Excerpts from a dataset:
******
/-- The levels of TXP, TXN and RXN under FUNC 1 or 2, outside the bits of a packet or frame (R209, Table 8-1). FUNC 1: DI high, DE high
while transmitting, /RE high while EN is clear. FUNC 2: TX_ACT active while the bus is held after a collision (R218), inverted by TX_POL. -/
def altPads (b : Blk) (n : Nat) : Option (Bool × Bool × Bool) :=
  let x := b.alt n
  match strFunc b n with
  | 1 => some (true, x.line == .packet || x.line == .request, !b.flag (Reg.STR_n_CTRL n) 0)
  | 2 => some (x.holdTo.isSome != bit x.cfg.flags 2, false, false)
  | _ => none

/-- The pads take the levels that the port now gives them. -/
def altShow (b : Blk) (n : Nat) : Blk :=
  let p := altPads b n
  if (b.alt n).pads = p then b else (b.setAlt n { b.alt n with pads := p }).emit (.strandPads n p)

/-- A level at STRn_RXP means an active bus (Table 8-1): low, or high where RX_POL is set. -/
def daliActive (b : Blk) (n : Nat) (rxp : Bool) : Bool := rxp == bit (b.alt n).cfg.flags 3

/-- EN set under FUNC 1 or 2: the record is read, the slot buffer cleared, STATE is ALT; a refused FUNC stays OFF (R208, R210,
R212). -/
def altStart (m : Mem) (b : Blk) (n : Nat) : Blk :=
  let f := strFunc b n
  if funcOk n f then
    let x := b.alt n
    let b := b.setAlt n { func := f, cfg := altRecOf m (altRecAt b n), lastBreak := b.now, busDown := x.busDown, busEnd := x.busEnd, pads := x.pads }
    b.setFld (Reg.STR_n_STATUS n) 2 0 5
  else b.setFld (Reg.STR_n_STATUS n) 2 0 0

/-- The port with nothing under way, after `func`: what the record gave last stands, so that TX_POL holds while EN is 0 (R209). -/
def AltPort.stopped (x : AltPort) (func : Nat) : AltPort :=
  { func, cfg := x.cfg, busDown := x.busDown, busEnd := x.busEnd, pads := x.pads }

/-- EN cleared under FUNC 1 or 2. -/
def altStop (b : Blk) (n : Nat) : Blk :=
  let b := b.setAlt n ((b.alt n).stopped (strFunc b n))
  (b.setStr n { b.str n with plans := [] }).clearN (Reg.STR_n_STATUS n) 0x00000107

/-- A write of STR_n_CTRL (R189, R208): FUNC takes effect at once while EN is 0 and in the clock in which EN is cleared. -/
def strCtrlWrite (m : Mem) (b : Blk) (n old : Nat) : Blk :=
  let b := strRangeCheck b n old
  let en := b.flag (Reg.STR_n_CTRL n) 0
  let was := bit old 0
  if was && en then if strFunc b n = 0 then strCtrlWritten b n old else b
  else
    let b := if was then if strFunc b n = 0 then strCtrlWritten b n old else altStop b n else b
    let f := b.fld (Reg.STR_n_CTRL n) 10 8
    let b := if strFunc b n = f then b else b.setAlt n ((b.alt n).stopped f)
    altShow (if en then if f = 0 then strCtrlWritten b n old else altStart m b n else b) n

/-! ### DMX512-A (R212, R213) -/

/-- The slot count. -/
def dmxSlots (b : Blk) (n : Nat) : Nat := limit 1 512 (b.fld (Reg.STR_n_LAYOUT n) 13 0)

/-- START_ROW at a DMX port: the Row's stream is open until its end (R212). -/
def dmxStartRow (mer frame row : Nat) (b : Blk) (n : Nat) : Blk :=
  if altRuns b n 1 && strMer b n == mer && !merWithheld b mer then
    let fin := rowInstant b mer frame row 1
    let line : LinePlan := { ofs := 0, n := dmxSlots b n, launch := fin, deadline := fin, skipped := false }
    let x := b.str n
    b.setStr n { x with plans := x.plans.filter (fun p => !(p.frame == frame && p.row == row)) ++ [{ frame, row, lines := [line] }] }
  else b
******
### ACTIVITY
Within the data above, how many lines contain the word "Table"? Write only the number.

### ANSWER BOX
2